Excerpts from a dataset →

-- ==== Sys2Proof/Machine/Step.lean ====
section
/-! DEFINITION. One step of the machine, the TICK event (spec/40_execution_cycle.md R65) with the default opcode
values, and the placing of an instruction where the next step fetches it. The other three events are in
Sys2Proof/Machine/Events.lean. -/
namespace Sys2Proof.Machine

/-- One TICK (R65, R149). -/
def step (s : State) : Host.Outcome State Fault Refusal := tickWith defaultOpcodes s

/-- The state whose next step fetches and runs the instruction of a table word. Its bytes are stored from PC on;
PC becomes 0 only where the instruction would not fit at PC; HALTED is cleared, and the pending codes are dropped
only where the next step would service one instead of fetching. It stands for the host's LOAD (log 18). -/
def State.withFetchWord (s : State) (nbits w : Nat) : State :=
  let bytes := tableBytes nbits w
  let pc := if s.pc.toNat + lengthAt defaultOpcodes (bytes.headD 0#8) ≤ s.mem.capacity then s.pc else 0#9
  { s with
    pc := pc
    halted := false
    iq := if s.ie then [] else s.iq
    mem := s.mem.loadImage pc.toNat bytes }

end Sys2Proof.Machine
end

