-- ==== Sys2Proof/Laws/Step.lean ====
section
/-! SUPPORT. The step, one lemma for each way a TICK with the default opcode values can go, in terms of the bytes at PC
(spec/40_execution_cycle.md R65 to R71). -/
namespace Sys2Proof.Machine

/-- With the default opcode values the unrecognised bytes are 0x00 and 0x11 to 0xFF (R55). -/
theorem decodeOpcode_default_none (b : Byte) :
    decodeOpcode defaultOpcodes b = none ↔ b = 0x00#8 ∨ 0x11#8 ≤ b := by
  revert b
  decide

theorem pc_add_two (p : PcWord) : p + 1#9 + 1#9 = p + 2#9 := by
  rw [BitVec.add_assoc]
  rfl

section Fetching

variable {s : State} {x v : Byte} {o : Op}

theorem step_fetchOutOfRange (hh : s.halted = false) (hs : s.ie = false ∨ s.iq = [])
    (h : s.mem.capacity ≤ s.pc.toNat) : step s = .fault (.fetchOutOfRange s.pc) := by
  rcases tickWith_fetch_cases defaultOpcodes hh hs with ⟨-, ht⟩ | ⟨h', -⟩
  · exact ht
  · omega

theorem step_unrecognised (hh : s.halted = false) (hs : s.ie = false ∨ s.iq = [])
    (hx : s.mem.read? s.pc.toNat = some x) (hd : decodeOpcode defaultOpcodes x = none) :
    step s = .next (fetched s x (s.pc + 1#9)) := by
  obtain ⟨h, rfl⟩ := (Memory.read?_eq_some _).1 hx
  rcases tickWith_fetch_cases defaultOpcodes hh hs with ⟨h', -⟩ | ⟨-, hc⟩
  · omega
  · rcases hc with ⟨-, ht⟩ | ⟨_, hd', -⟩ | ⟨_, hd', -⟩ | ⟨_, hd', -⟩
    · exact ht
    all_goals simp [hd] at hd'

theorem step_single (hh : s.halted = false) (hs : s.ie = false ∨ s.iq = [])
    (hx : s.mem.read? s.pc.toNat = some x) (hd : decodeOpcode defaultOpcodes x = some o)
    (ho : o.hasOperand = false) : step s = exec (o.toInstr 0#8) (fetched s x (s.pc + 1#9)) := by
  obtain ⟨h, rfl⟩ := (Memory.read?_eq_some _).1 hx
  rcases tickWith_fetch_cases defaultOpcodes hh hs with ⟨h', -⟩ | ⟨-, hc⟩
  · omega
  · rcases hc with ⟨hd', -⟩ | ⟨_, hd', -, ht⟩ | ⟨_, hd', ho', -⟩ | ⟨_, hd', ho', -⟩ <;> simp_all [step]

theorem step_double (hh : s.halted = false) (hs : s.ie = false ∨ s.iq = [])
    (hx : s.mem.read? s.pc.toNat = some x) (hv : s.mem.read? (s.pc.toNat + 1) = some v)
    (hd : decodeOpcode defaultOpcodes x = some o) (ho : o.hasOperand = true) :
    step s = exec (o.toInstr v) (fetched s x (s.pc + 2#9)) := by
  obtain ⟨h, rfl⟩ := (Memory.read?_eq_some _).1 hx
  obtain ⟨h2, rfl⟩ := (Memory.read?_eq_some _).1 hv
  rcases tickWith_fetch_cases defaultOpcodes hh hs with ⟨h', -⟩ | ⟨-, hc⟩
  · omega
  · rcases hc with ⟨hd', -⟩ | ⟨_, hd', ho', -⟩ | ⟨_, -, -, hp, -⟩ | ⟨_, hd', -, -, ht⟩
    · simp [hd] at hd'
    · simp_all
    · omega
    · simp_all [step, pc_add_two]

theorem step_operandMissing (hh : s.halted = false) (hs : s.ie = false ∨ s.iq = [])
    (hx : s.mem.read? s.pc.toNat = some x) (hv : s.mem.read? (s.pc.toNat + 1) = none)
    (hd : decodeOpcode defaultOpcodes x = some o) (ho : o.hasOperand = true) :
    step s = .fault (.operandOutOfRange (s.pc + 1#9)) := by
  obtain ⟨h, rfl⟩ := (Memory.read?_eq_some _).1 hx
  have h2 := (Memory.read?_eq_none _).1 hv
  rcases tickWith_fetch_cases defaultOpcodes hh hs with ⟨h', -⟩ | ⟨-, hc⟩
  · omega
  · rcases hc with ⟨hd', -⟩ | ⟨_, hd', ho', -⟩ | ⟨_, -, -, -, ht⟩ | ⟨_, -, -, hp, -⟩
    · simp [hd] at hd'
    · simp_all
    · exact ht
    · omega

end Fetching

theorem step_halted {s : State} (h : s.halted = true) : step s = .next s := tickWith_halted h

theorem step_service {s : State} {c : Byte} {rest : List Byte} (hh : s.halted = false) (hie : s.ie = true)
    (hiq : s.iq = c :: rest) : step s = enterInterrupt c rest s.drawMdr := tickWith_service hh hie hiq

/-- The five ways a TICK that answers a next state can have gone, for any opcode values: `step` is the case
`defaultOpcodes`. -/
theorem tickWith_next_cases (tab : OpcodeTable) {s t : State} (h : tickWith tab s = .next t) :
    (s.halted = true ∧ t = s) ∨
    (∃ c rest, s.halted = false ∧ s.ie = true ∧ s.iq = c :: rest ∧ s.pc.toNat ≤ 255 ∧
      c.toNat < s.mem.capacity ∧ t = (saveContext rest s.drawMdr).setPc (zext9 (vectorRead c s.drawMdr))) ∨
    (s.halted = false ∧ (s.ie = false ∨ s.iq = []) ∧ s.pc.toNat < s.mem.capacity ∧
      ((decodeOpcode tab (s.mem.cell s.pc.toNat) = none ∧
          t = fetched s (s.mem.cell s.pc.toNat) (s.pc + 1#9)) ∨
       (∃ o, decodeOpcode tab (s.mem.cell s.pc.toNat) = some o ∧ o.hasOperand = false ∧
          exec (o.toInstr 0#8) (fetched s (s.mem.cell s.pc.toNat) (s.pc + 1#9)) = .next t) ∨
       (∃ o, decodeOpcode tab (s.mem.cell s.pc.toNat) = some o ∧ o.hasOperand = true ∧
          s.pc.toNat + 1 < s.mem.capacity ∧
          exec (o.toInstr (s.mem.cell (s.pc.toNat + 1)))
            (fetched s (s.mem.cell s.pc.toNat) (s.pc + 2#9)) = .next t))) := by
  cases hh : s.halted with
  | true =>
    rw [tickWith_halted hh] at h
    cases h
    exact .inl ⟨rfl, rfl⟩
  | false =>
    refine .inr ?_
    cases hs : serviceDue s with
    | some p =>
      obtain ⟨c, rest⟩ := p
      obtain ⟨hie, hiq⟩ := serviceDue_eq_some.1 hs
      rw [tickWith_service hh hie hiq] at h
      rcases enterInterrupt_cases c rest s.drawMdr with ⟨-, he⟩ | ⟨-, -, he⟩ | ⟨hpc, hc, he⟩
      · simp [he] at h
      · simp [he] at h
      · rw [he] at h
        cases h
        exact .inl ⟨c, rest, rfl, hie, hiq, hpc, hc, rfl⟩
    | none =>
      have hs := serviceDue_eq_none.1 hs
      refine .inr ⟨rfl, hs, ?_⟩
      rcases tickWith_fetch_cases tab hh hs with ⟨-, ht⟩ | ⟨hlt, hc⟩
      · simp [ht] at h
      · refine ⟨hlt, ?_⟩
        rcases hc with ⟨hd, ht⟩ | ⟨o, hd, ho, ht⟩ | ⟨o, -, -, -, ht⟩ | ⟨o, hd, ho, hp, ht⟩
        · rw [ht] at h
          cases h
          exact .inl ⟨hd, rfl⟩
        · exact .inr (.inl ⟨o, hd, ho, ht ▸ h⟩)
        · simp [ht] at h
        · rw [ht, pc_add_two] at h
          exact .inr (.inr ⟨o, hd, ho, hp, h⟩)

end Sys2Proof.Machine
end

Work task → In the data above, repeat exactly each line from the first through the line that contains "theorem decodeOpcode_default_none (b", and give nothing else.

Written reply →
-- ==== Sys2Proof/Machine/Step.lean ====
section
/-! DEFINITION. One step of the machine, the TICK event (spec/40_execution_cycle.md R65) with the default opcode
values, and the placing of an instruction where the next step fetches it. The other three events are in
Sys2Proof/Machine/Events.lean. -/
namespace Sys2Proof.Machine

/-- One TICK (R65, R149). -/
def step (s : State) : Host.Outcome State Fault Refusal := tickWith defaultOpcodes s

/-- The state whose next step fetches and runs the instruction of a table word. Its bytes are stored from PC on;
PC becomes 0 only where the instruction would not fit at PC; HALTED is cleared, and the pending codes are dropped
only where the next step would service one instead of fetching. It stands for the host's LOAD (log 18). -/
def State.withFetchWord (s : State) (nbits w : Nat) : State :=
  let bytes := tableBytes nbits w
  let pc := if s.pc.toNat + lengthAt defaultOpcodes (bytes.headD 0#8) ≤ s.mem.capacity then s.pc else 0#9
  { s with
    pc := pc
    halted := false
    iq := if s.ie then [] else s.iq
    mem := s.mem.loadImage pc.toNat bytes }

end Sys2Proof.Machine
end

-- ==== Sys2Proof/Laws/Step.lean ====
section
/-! SUPPORT. The step, one lemma for each way a TICK with the default opcode values can go, in terms of the bytes at PC
(spec/40_execution_cycle.md R65 to R71). -/
namespace Sys2Proof.Machine

/-- With the default opcode values the unrecognised bytes are 0x00 and 0x11 to 0xFF (R55). -/
theorem decodeOpcode_default_none (b : Byte) :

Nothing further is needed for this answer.